Yahoo! Auctions
- Website type: Auction
- Owner: Yahoo!
- Website: US: http://auctions.yahoo.com/ Taiwan: tw.bid.yahoo.com Japan: https://www.auctions.yahoo.co.jp
- Launched: September 14, 1998; 28 years ago

= Yahoo Auctions =

Online auction website in Asia

Yahoo! Auctions is a service set up by the online search giant Yahoo! in 1998 to compete against eBay.

There are currently only two localizations of the service active in Taiwan and Japan; Yahoo! has discontinued the service in the United States, Canada, Singapore, Hong Kong, United Kingdom and Ireland. The US and Canada section of the site closed down on June 16, 2007. The Singapore section of the site was closed on September 22, 2008. The UK and Ireland service was closed on June 28, 2002. During the shutdown of the UK and Ireland service, Yahoo! had endorsed its main auctions rival, eBay, as their 'preferred' service. The Hong Kong service was terminated on May 31, 2020.
Since Wednesday, April 6, 2022, the Japanese version of Yahoo Auctions has blocked access from the EEA and United Kingdom.

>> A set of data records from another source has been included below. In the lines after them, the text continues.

/-! ### Control bytes and groups -/

/-- 30_encoding.md R97: the control byte of a literal of `m` bytes decodes to the LIT of `m` bytes. -/
theorem decodeControl_literal {m : Nat} (h1 : 1 ≤ m) (h2 : m ≤ 128) :
    decodeControl (literalControl m) = .lit (BitVec.ofNat 7 (m - 1)) ∧ litCount (BitVec.ofNat 7 (m - 1)) = m := by
  have h : ∀ m : Fin 129, 1 ≤ m.val →
      decodeControl (literalControl m) = .lit (BitVec.ofNat 7 (m - 1)) ∧ litCount (BitVec.ofNat 7 (m.val - 1)) = m := by
    decide
  exact h ⟨m, by omega⟩ h1

/-- R97: the control byte of a repeat of `r` decodes to the REP of `r`. -/
theorem decodeControl_repeat {r : Nat} (h1 : 2 ≤ r) (h2 : r ≤ 128) :
    decodeControl (repeatControl r) = .rep (BitVec.ofNat 7 (129 - r)) ∧ repCount (BitVec.ofNat 7 (129 - r)) = r := by
  have h : ∀ r : Fin 129, 2 ≤ r.val →
      decodeControl (repeatControl r) = .rep (BitVec.ofNat 7 (129 - r)) ∧ repCount (BitVec.ofNat 7 (129 - r.val)) = r := by
    decide
  exact h ⟨r, by omega⟩ h1

/-- R129: the branch of PBDEC's loop is the meaning of the instruction the control byte decodes to. -/
theorem exec_decodeControl (c : Byte) (s : State) : exec (decodeControl c) s = .next (runGroup c s) := by
  unfold decodeControl runGroup
  split
  · rfl
  · split <;> rfl

theorem runGroup_lit {c : Byte} {n : BitVec 7} (h : decodeControl c = .lit n) (s : State) :
    runGroup c s = litGroup n s := by
  have := exec_decodeControl c s
  rw [h] at this
  exact (Host.Outcome.next.inj this).symm

theorem runGroup_rep {c : Byte} {m : BitVec 7} (h : decodeControl c = .rep m) (s : State) :
    runGroup c s = repGroup m s := by
  have := exec_decodeControl c s
  rw [h] at this
  exact (Host.Outcome.next.inj this).symm

theorem Group.assemble_pos (g : Group) : 1 ≤ g.assemble.length := by cases g <;> simp [Group.assemble]

theorem length_le_assembleAll (gs : List Group) : gs.length ≤ (assembleAll gs).length := by
  induction gs with
  | nil => simp [assembleAll]
  | cons g gs ih => have := Group.assemble_pos g; simp [assembleAll]; omega

theorem length_outputAll_take (gs : List Group) (i : Nat) :
    (outputAll (gs.take i)).length ≤ (outputAll gs).length := by
  induction gs generalizing i with
  | nil => simp [outputAll]
  | cons g gs ih =>
    cases i with
    | zero => simp [outputAll]
    | succ i => simp [outputAll, ih]

/-- R122 to R124: a whole group that fits the row and the source, with every access inside M, writes its output. -/
theorem runGroup_whole {g : Group} (hg : g.wf = true) {s : State} {c : Byte} (hc : g.assemble[0]? = some c)
    (hpc : s.pc + g.assemble.length ≤ s.latch.srclen.toNat) (hq : s.q + g.output.length ≤ s.latch.len.toNat)
    (hb : ∀ j b, g.assemble[j]? = some b → s.mem.read (s.latch.src.toNat + s.pc + j) = some b)
    (hd : g.output.length = 0 ∨ s.latch.dst.toNat + s.q + g.output.length ≤ s.mem.size)
    (ha : s.latch.srclen.toNat = 0 ∨ s.latch.len.toNat = 0 ∨
      s.latch.src.toNat + s.latch.srclen.toNat ≤ s.latch.dst.toNat ∨
      s.latch.dst.toNat + s.latch.len.toNat ≤ s.latch.src.toNat) :
    ∃ m', runGroup c s = s.withCursor { pc := s.pc + g.assemble.length, q := s.q + g.output.length, mem := m' } ∧
      (∀ j b, g.output[j]? = some b → m'.byteAt (s.latch.dst.toNat + s.q + j) = b) ∧
      Memory.Within (s.latch.dst.toNat + s.q) (s.latch.dst.toNat + s.q + g.output.length) s.mem m' := by
  cases g with
  | nop =>
    simp only [Group.assemble, List.getElem?_cons_zero, Option.some.injEq] at hc
    subst hc
    exact ⟨s.mem, rfl, by simp [Group.output], .refl _ _ _⟩
  | lit bytes =>
    simp only [Group.wf, Bool.and_eq_true, Config.maxRun] at hg
    have hl1 := of_decide_eq_true hg.1
    have hl2 := of_decide_eq_true hg.2
    obtain ⟨h1, h2⟩ := decodeControl_literal hl1 hl2
    simp only [Group.assemble, List.getElem?_cons_zero, Option.some.injEq] at hc
    subst hc
    simp only [Group.assemble, Group.output, List.length_cons] at *
    rw [runGroup_lit h1]
    have hlast := hb bytes.length bytes[bytes.length - 1] (by
      obtain ⟨x, hx⟩ : ∃ x, bytes.length = x + 1 := ⟨bytes.length - 1, by omega⟩
      simp [hx])
    have hsz := (Memory.read_eq_some_iff.mp hlast).1
    obtain ⟨m', he, hco, hw⟩ := copyLiteral_ok (src := s.latch.src.toNat) (n := s.latch.srclen.toNat)
      (dst := s.latch.dst.toNat) (k := bytes.length) (t := bytes.length)
      (c := { pc := s.pc + 1, q := s.q, mem := s.mem }) (by simp only; omega) (by simp only; omega)
      (by simp only; omega) (by simp only; omega) (by simp only; omega)
    refine ⟨m', ?_, fun j b hj => ?_, hw⟩
    · have hno : ¬ s.latch.len.toNat < s.q + bytes.length := by omega
      simp only [litGroup, h2, if_neg hno, he, afterGroup]
      rw [show s.pc + 1 + bytes.length = s.pc + (bytes.length + 1) by omega]
    · have hjl : j < bytes.length := (List.getElem?_eq_some_iff.mp hj).1
      have h3 := hco j hjl
      simp only at h3
      have h4 := hb (j + 1) b (by simpa using hj)
      rw [h3, show s.latch.src.toNat + (s.pc + 1) + j = s.latch.src.toNat + s.pc + (j + 1) by omega]
      exact (Memory.read_eq_some_iff.mp h4).2
  | rep count v =>
    simp only [Group.wf, Bool.and_eq_true, Config.maxRun] at hg
    obtain ⟨h1, h2⟩ := decodeControl_repeat (of_decide_eq_true hg.1) (of_decide_eq_true hg.2)
    simp only [Group.assemble, List.getElem?_cons_zero, Option.some.injEq] at hc
    subst hc
    simp only [Group.assemble, Group.output, List.length_cons, List.length_nil, List.length_replicate] at *
    rw [runGroup_rep h1]
    have hv := hb 1 v (by simp)
    obtain ⟨m', he, hco, hw⟩ := fillRun_ok (dst := s.latch.dst.toNat) (k := count) (v := v)
      (c := { pc := s.pc, q := s.q, mem := s.mem }) (by simp only; omega)
    refine ⟨m', ?_, fun j b hj => ?_, hw⟩
    · have hno : ¬ s.latch.len.toNat < s.q + count := by omega
      have hne : ¬ s.pc + 1 = s.latch.srclen.toNat := by omega
      simp only [repGroup, h2, if_neg hno, if_neg hne, hv, he]
    · rw [List.getElem?_replicate] at hj
      split at hj
      · rename_i hjc
        cases hj
        exact hco j hjc
      · cases hj

/-! ### Turns -/

theorem moreGroups_iff (s : State) :
    moreGroups s = true ↔ s.q < s.latch.len.toNat ∧ s.pc < s.latch.srclen.toNat := by
  simp [moreGroups]

/-- R121: a turn that fetches a control byte runs its group. -/
theorem streamTurn_group {s : State} {c : Byte} (hq : s.q < s.latch.len.toNat) (hp : s.pc < s.latch.srclen.toNat)
    (hc : s.mem.read (s.latch.src.toNat + s.pc) = some c) : streamTurn s = runGroup c s := by
  simp only [streamTurn, (moreGroups_iff s).mpr ⟨hq, hp⟩, if_true, hc]

/-- R66: a control byte outside M is a BusError. -/
theorem streamTurn_bus {s : State} (hq : s.q < s.latch.len.toNat) (hp : s.pc < s.latch.srclen.toNat)
    (hc : s.mem.size ≤ s.latch.src.toNat + s.pc) : streamTurn s = streamBusFault s := by
  simp only [streamTurn, (moreGroups_iff s).mpr ⟨hq, hp⟩, if_true, Memory.read_eq_none_iff.mpr hc]

/-- R129: the turn at the row's end completes. -/
theorem streamTurn_full {s : State} (hq : s.q = s.latch.len.toNat) :
    streamTurn s = complete (writeCounts s) := by
  simp [streamTurn, moreGroups, endStream, hq]

/-- R130: the turn at the source's end with the row short raises TruncatedData. -/
theorem streamTurn_short {s : State} (hq : s.q < s.latch.len.toNat) (hp : s.pc = s.latch.srclen.toNat) :
    streamTurn s = streamFault .truncatedData s := by
  simp [streamTurn, moreGroups, endStream, hq, hp]

/-- What a turn can be. -/
theorem streamTurn_cases (s : State) :
    (∃ c, s.q < s.latch.len.toNat ∧ s.pc < s.latch.srclen.toNat ∧
        s.mem.read (s.latch.src.toNat + s.pc) = some c ∧ streamTurn s = runGroup c s) ∨
      (s.q < s.latch.len.toNat ∧ s.pc < s.latch.srclen.toNat ∧ streamTurn s = streamBusFault s) ∨
      (s.latch.len.toNat ≤ s.q ∧ streamTurn s = complete (writeCounts s)) ∨
      (s.q < s.latch.len.toNat ∧ s.latch.srclen.toNat ≤ s.pc ∧ streamTurn s = streamFault .truncatedData s) := by
  by_cases hq : s.q < s.latch.len.toNat
  · by_cases hp : s.pc < s.latch.srclen.toNat
    · cases hc : s.mem.read (s.latch.src.toNat + s.pc) with
      | none => exact .inr (.inl ⟨hq, hp, streamTurn_bus hq hp (Memory.read_eq_none_iff.mp hc)⟩)
      | some c => exact .inl ⟨c, hq, hp, rfl, streamTurn_group hq hp hc⟩
    · refine .inr (.inr (.inr ⟨hq, by omega, ?_⟩))
      simp [streamTurn, moreGroups, endStream, hq, hp]
  · refine .inr (.inr (.inl ⟨by omega, ?_⟩))
    simp [streamTurn, moreGroups, endStream, hq]

/-- What a group can do: go on at a later boundary of the same PBDEC, or end it in a fault of its own. -/
theorem runGroup_cases {c : Byte} {s : State} (hp : s.pc < s.latch.srclen.toNat) (hq : s.q ≤ s.latch.len.toNat) :
    ∃ pc q m, s.pc ≤ pc ∧ pc ≤ s.latch.srclen.toNat ∧ s.q ≤ q ∧ q ≤ s.latch.len.toNat ∧
      Memory.Within (s.latch.dst.toNat + s.q) (s.latch.dst.toNat + q) s.mem m ∧
      ((s.pc < pc ∧ runGroup c s = s.withCursor { pc := pc, q := q, mem := m }) ∨
        runGroup c s = streamBusFault (s.withCursor { pc := pc, q := q, mem := m }) ∨
        (pc = s.pc ∧ q = s.q ∧ m = s.mem ∧ runGroup c s = streamFault .rowOverrun s)) := by
  unfold runGroup
  split
  · unfold litGroup
    split
    · exact ⟨s.pc, s.q, s.mem, Nat.le_refl _, by omega, Nat.le_refl _, hq, .refl _ _ _, .inr (.inr ⟨rfl, rfl, rfl, rfl⟩)⟩
    · rename_i hno
      obtain ⟨j, m, he, hj, hjn, hw, _⟩ := copyLiteral_reached s.latch.src.toNat s.latch.srclen.toNat s.latch.dst.toNat
        (litCount (controlField c)) { pc := s.pc + 1, q := s.q, mem := s.mem } (by simp only; omega)
      simp only at he hjn hw
      refine ⟨s.pc + 1 + j, s.q + j, m, by omega, hjn, by omega, by omega, by rw [← Nat.add_assoc]; exact hw, ?_⟩
      cases hr : copyLiteral s.latch.src.toNat s.latch.srclen.toNat s.latch.dst.toNat (litCount (controlField c))
          { pc := s.pc + 1, q := s.q, mem := s.mem } with
      | ok c' =>
        rw [hr] at he
        simp only [Run.reached_ok] at he
        subst he
        exact .inl ⟨by omega, rfl⟩
      | bus c' =>
        rw [hr] at he
        simp only [Run.reached_bus] at he
        subst he
        exact .inr (.inl rfl)
  · split
    · exact ⟨s.pc + 1, s.q, s.mem, by omega, by omega, Nat.le_refl _, hq, .refl _ _ _, .inl ⟨by omega, rfl⟩⟩
    · unfold repGroup
      split
      · exact ⟨s.pc, s.q, s.mem, Nat.le_refl _, by omega, Nat.le_refl _, hq, .refl _ _ _, .inr (.inr ⟨rfl, rfl, rfl, rfl⟩)⟩
      · split
        · exact ⟨s.pc + 1, s.q, s.mem, by omega, by omega, Nat.le_refl _, hq, .refl _ _ _, .inl ⟨by omega, rfl⟩⟩
        · split
          · exact ⟨s.pc, s.q, s.mem, Nat.le_refl _, by omega, Nat.le_refl _, hq, .refl _ _ _, .inr (.inl rfl)⟩
          · rename_i v _
            obtain ⟨j, m, he, hj, hw, hok⟩ := fillRun_reached s.latch.dst.toNat v (repCount (controlField c))
              { pc := s.pc, q := s.q, mem := s.mem }
            simp only at he hw
            cases hr : fillRun s.latch.dst.toNat v (repCount (controlField c)) { pc := s.pc, q := s.q, mem := s.mem } with
            | ok c' =>
              rw [hr] at he
              simp only [Run.reached_ok] at he
              subst he
              exact ⟨s.pc + 2, s.q + j, m, by omega, by omega, by omega, by omega, by rw [← Nat.add_assoc]; exact hw,
                .inl ⟨by omega, rfl⟩⟩
            | bus c' =>
              rw [hr] at he
              simp only [Run.reached_bus] at he
              subst he
              exact ⟨s.pc, s.q + j, m, by omega, by omega, by omega, by omega, by rw [← Nat.add_assoc]; exact hw,
                .inr (.inl rfl)⟩

/-! ### Runs of turns -/

@[simp] theorem streamLoop_command {s : State} (h : s.seq = .command) (f : Nat) : streamLoop f s = s := by
  cases f <;> simp [streamLoop, h]

theorem streamLoop_stream {s : State} (h : s.seq = .stream) (f : Nat) :
    streamLoop (f + 1) s = streamLoop f (streamTurn s) := by
  simp [streamLoop, h]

Yahoo! Auctions was preferred by some sellers for its no-fee policy — all revenue was from advertising. Singaporean users chose to shy away from eBay after the closure of Yahoo! Auctions in Singapore, citing high fees and a cluttered website.

== SOLD.com.au ==
In April 2001, Yahoo! acquired SOLD.com.au, a major competitor to eBay in Australia. SOLD.com.au was previously owned by John Fairfax Holdings' online interactive arm, F2. The site was given a new address within the yahoo.com domain. In August 2003, Yahoo! announced that the site would be shutting down and directed users to eBay.

== Yahoo! Wallet ==
Yahoo! Wallet is a lesser-known competitor to PayPal. Wallet was designed for use at Yahoo! websites such as Yahoo! Music and Yahoo! Auctions. Likewise, new Auctions sellers were required to confirm their identity by entering in their credit card number into Wallet. The service has also been discontinued outside Japan, Taiwan and Hong Kong.

Yahoo! Kantan kessai (Yahoo!かんたん決済, Yafū kantan kessai) is a similar service for paying for Japanese auctions using either bank accounts at certain Japanese banks, or a credit card issued by a Japanese bank.